Requirement>
Check each line of the entries below for the word "range", and copy out the ones that have it.

Given entries>
::::::::
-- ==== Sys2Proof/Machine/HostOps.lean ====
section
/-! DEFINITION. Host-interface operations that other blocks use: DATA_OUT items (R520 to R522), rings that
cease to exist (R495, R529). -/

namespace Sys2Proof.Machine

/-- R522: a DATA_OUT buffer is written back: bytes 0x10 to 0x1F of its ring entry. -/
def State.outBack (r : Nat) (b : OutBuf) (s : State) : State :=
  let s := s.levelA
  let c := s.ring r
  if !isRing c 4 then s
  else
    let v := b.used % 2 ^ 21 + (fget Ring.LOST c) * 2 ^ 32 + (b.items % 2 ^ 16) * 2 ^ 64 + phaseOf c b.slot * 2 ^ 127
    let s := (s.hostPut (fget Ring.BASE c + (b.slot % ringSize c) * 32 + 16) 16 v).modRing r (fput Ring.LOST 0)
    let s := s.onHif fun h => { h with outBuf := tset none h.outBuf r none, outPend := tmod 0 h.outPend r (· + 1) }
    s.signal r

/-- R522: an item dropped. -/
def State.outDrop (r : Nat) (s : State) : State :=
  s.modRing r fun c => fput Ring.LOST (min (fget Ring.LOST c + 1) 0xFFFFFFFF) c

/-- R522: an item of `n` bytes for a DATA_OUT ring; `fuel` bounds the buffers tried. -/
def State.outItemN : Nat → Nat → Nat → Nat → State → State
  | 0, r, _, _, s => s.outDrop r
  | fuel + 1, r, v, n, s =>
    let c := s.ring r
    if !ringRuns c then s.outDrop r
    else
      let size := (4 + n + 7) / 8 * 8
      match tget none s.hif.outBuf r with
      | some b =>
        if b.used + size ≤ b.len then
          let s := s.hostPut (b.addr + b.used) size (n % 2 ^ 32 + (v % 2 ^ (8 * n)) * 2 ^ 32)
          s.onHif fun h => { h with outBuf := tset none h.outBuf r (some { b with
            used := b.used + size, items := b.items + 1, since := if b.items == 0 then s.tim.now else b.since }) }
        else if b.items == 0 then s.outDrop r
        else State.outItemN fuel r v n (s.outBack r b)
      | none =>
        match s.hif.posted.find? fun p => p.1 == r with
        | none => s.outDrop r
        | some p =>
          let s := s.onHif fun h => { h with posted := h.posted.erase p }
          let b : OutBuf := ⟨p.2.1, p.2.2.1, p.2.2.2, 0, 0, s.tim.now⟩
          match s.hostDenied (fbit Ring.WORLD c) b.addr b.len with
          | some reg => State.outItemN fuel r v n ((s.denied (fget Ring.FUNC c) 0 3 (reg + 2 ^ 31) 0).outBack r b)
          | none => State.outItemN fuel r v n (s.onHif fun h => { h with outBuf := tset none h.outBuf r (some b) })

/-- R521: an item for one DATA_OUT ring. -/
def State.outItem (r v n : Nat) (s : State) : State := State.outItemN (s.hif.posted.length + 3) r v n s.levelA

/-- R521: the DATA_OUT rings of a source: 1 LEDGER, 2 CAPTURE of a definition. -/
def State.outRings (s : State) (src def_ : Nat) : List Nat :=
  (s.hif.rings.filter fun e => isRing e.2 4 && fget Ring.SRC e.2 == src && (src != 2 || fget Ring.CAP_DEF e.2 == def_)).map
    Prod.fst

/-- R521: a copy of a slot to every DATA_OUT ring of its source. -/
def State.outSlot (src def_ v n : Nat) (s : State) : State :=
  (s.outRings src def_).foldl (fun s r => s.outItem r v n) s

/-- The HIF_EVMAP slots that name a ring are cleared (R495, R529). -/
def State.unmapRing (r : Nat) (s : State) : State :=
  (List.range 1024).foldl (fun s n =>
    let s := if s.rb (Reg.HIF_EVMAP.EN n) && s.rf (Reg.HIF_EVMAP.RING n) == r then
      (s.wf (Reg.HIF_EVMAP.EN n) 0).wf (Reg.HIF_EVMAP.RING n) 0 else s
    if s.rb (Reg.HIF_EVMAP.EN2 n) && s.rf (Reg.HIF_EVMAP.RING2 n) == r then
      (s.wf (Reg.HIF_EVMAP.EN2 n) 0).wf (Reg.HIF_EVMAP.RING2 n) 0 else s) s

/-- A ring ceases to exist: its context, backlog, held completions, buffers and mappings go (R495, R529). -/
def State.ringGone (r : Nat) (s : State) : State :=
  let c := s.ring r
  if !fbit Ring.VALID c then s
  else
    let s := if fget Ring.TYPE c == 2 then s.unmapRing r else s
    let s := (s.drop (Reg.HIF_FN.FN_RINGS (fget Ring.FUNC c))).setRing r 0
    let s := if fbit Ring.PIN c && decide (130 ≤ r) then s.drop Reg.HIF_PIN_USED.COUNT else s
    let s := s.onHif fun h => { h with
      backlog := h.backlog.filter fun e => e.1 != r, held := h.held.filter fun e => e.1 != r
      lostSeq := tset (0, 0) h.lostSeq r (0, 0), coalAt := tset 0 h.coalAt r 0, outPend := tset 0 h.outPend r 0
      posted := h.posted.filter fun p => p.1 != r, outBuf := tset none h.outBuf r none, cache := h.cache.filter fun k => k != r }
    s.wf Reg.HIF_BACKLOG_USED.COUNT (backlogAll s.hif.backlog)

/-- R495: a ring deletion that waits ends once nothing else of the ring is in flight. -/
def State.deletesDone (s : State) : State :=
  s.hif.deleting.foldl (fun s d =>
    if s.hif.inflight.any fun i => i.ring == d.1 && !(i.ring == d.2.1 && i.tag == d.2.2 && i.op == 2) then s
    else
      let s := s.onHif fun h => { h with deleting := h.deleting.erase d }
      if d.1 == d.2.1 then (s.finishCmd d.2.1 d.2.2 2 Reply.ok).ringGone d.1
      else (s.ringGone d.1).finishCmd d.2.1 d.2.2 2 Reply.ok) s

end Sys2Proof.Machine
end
::::::::
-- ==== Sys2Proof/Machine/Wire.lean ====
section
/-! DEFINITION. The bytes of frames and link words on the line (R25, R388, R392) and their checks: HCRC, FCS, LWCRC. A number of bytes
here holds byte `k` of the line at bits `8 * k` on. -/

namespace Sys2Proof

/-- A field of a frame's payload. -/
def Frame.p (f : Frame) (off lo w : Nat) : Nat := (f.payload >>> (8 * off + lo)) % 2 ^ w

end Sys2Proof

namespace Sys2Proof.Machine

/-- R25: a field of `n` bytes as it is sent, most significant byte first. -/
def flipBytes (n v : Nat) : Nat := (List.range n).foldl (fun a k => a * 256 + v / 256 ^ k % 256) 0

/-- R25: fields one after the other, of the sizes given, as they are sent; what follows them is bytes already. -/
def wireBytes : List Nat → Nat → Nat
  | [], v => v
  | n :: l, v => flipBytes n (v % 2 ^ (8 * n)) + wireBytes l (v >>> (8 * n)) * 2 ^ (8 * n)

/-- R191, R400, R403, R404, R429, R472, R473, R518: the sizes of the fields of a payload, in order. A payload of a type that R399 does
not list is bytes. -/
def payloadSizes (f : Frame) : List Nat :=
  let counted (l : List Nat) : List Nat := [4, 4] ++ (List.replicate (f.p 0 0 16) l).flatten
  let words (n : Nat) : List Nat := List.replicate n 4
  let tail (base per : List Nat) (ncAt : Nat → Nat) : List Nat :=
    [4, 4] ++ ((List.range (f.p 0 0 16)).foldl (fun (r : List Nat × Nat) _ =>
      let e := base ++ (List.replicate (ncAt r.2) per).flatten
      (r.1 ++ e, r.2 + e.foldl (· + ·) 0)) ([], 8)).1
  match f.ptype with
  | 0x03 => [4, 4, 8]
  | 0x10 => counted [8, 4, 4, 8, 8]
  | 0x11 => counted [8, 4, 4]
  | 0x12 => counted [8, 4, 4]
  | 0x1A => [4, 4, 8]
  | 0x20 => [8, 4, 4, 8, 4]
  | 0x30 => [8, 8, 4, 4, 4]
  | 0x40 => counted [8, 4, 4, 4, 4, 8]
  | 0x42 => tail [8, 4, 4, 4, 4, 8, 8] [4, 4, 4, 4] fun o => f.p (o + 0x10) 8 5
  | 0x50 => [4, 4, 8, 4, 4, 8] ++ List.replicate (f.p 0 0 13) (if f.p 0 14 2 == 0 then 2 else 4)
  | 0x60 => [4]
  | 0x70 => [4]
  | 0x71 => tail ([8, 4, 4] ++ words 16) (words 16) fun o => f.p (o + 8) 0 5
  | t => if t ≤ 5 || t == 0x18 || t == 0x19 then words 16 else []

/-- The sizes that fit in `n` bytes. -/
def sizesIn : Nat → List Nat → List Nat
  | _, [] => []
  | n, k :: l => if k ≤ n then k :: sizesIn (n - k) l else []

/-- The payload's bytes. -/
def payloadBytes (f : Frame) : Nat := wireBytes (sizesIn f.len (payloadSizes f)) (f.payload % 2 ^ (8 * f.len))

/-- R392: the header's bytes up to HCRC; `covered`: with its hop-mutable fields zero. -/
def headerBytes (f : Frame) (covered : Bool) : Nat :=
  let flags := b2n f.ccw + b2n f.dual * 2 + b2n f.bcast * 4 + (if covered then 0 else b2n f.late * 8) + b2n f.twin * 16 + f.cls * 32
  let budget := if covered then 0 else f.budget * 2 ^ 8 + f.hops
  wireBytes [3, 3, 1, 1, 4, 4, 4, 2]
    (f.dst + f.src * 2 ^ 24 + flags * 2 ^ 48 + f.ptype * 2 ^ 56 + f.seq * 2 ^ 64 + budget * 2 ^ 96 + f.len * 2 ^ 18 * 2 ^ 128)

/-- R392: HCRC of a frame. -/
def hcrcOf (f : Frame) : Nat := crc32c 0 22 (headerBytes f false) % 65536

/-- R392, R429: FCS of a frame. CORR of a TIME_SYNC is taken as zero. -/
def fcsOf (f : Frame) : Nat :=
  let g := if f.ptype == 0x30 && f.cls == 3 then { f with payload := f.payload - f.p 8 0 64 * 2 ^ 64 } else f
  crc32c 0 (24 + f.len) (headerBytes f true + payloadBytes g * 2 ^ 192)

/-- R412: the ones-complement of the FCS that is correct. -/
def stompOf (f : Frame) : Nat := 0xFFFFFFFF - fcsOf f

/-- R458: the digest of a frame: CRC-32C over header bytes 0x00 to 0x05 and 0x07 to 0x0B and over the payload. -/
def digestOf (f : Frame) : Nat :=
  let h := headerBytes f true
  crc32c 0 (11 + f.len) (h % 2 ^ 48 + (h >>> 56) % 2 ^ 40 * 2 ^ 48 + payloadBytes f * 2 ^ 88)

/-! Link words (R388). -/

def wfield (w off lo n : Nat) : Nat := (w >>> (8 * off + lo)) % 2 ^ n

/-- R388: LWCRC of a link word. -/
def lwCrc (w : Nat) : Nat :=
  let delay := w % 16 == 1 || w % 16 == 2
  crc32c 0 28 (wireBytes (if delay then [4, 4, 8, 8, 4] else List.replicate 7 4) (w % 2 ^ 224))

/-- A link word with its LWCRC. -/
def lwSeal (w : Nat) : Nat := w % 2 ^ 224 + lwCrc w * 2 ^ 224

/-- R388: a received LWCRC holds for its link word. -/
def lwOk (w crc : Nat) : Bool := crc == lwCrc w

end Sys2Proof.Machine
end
::::::::
Your response>
  (List.range 1024).foldl (fun s n =>
def flipBytes (n v : Nat) : Nat := (List.range n).foldl (fun a k => a * 256 + v / 256 ^ k % 256) 0
    [4, 4] ++ ((List.range (f.p 0 0 16)).foldl (fun (r : List Nat × Nat) _ =>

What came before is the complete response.